• **EXERCISE AIM**
For the word "Mean", count the lines below that contain it. Give the number alone.

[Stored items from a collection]
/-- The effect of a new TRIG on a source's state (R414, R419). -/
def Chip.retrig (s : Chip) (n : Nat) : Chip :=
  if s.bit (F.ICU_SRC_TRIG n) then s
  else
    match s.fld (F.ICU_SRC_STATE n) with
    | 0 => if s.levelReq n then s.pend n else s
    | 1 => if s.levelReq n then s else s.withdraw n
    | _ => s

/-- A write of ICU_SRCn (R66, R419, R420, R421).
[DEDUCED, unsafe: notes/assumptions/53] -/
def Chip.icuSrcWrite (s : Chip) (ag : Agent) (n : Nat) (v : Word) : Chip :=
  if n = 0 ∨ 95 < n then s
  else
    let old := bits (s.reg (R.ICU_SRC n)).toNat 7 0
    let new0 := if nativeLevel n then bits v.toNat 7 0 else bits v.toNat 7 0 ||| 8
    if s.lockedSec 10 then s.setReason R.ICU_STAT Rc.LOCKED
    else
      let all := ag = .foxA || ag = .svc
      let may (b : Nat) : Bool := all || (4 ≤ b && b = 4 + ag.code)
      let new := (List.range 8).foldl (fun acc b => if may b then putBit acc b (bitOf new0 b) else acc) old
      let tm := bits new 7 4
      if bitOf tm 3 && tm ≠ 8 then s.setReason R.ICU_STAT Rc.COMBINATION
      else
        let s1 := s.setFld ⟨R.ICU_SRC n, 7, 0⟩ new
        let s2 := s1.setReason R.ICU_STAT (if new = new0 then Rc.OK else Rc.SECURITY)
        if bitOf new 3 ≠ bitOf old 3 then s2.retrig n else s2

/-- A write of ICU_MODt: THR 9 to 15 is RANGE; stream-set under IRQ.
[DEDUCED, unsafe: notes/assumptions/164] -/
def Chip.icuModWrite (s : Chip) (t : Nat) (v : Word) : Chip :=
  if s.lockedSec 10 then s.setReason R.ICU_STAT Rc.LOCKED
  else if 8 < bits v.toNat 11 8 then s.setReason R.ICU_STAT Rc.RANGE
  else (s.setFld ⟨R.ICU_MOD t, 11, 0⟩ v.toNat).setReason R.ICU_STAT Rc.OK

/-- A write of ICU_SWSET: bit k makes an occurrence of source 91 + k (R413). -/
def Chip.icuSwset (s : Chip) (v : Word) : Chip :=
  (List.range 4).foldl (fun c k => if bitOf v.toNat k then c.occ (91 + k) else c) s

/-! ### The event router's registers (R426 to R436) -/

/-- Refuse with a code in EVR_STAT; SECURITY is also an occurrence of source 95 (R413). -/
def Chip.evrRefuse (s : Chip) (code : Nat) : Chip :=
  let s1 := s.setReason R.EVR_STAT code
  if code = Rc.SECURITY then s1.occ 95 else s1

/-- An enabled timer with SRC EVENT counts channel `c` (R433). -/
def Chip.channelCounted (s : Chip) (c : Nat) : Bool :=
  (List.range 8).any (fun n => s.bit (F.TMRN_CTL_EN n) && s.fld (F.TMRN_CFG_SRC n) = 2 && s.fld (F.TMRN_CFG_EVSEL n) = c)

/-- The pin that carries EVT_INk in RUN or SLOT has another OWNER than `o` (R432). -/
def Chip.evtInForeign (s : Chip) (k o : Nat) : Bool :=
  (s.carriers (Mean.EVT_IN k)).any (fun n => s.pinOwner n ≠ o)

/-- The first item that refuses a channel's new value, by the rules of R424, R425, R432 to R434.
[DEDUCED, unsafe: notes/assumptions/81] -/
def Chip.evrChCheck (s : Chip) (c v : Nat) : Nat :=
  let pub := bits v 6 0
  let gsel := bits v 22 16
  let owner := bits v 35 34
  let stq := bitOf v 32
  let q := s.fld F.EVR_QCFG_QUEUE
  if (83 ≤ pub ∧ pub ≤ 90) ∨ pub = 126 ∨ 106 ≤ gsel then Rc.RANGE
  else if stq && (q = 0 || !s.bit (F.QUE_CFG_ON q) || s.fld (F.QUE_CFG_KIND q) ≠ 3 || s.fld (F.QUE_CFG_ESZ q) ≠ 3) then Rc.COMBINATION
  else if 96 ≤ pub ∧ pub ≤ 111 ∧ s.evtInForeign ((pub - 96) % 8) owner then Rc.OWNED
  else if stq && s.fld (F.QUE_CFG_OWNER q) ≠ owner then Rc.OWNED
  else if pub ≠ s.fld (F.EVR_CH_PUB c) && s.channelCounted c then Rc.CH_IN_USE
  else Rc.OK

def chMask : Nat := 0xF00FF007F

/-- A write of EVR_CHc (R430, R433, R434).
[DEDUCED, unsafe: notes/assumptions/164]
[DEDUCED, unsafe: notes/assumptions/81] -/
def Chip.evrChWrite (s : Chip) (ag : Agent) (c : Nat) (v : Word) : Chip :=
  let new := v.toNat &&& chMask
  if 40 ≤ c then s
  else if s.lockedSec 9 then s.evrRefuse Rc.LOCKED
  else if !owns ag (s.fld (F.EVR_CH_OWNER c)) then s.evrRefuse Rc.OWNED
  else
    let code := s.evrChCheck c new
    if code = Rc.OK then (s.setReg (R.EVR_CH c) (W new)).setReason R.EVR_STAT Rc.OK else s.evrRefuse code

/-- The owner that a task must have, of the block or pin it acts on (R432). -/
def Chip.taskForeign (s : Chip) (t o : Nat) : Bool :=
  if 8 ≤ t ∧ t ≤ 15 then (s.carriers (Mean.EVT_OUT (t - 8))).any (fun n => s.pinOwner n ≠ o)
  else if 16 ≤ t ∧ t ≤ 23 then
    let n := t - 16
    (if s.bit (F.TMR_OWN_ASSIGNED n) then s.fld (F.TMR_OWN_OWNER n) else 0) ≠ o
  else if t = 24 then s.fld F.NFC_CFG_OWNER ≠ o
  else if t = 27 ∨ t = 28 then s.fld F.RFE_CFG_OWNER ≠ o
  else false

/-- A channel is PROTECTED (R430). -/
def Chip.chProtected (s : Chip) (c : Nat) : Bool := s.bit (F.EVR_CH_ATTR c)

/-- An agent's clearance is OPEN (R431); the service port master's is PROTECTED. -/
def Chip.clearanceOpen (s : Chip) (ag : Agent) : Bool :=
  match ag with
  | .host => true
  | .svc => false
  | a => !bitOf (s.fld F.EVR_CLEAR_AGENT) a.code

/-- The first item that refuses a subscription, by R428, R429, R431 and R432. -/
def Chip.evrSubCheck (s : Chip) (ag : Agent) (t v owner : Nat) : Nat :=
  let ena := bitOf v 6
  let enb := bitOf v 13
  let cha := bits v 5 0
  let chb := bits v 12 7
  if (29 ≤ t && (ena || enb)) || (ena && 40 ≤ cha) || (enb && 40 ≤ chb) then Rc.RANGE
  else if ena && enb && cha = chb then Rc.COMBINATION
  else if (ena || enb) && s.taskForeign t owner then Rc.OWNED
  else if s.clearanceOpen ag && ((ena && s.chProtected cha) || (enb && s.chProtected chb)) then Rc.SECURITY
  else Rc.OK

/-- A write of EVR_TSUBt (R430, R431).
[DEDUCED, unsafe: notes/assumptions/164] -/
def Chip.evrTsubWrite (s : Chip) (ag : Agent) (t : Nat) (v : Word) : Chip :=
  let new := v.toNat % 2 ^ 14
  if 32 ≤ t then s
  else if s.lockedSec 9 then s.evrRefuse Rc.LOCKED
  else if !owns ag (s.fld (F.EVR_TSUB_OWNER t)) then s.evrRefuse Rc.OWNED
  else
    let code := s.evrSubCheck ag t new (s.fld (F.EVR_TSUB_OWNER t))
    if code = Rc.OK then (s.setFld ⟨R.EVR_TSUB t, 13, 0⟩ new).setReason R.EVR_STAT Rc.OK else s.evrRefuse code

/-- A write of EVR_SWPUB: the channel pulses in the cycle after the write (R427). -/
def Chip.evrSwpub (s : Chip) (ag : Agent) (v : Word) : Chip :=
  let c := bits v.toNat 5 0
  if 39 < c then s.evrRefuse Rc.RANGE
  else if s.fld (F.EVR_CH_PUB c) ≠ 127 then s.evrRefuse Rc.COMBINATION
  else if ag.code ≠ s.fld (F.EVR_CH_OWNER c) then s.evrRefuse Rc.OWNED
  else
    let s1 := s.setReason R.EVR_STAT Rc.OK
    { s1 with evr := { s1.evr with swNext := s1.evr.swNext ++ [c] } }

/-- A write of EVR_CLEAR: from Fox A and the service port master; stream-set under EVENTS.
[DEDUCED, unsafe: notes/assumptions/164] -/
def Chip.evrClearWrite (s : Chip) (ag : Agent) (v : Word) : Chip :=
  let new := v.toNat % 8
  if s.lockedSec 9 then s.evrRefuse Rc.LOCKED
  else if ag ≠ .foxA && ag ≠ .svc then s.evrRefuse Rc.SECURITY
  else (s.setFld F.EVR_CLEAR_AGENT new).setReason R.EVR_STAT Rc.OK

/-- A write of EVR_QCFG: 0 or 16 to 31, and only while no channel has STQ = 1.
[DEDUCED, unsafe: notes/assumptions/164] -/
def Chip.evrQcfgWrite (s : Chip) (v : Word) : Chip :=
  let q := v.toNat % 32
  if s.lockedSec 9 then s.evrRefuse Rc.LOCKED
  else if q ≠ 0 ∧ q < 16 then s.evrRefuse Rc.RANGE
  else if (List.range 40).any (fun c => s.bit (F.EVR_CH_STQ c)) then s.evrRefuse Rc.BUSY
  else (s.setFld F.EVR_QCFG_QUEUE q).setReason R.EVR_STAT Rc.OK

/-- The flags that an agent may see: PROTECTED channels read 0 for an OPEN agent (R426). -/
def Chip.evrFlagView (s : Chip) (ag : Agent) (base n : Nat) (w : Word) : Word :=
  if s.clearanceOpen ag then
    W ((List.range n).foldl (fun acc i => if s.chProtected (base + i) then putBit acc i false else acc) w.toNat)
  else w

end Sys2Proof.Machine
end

• **OUTPUT**
2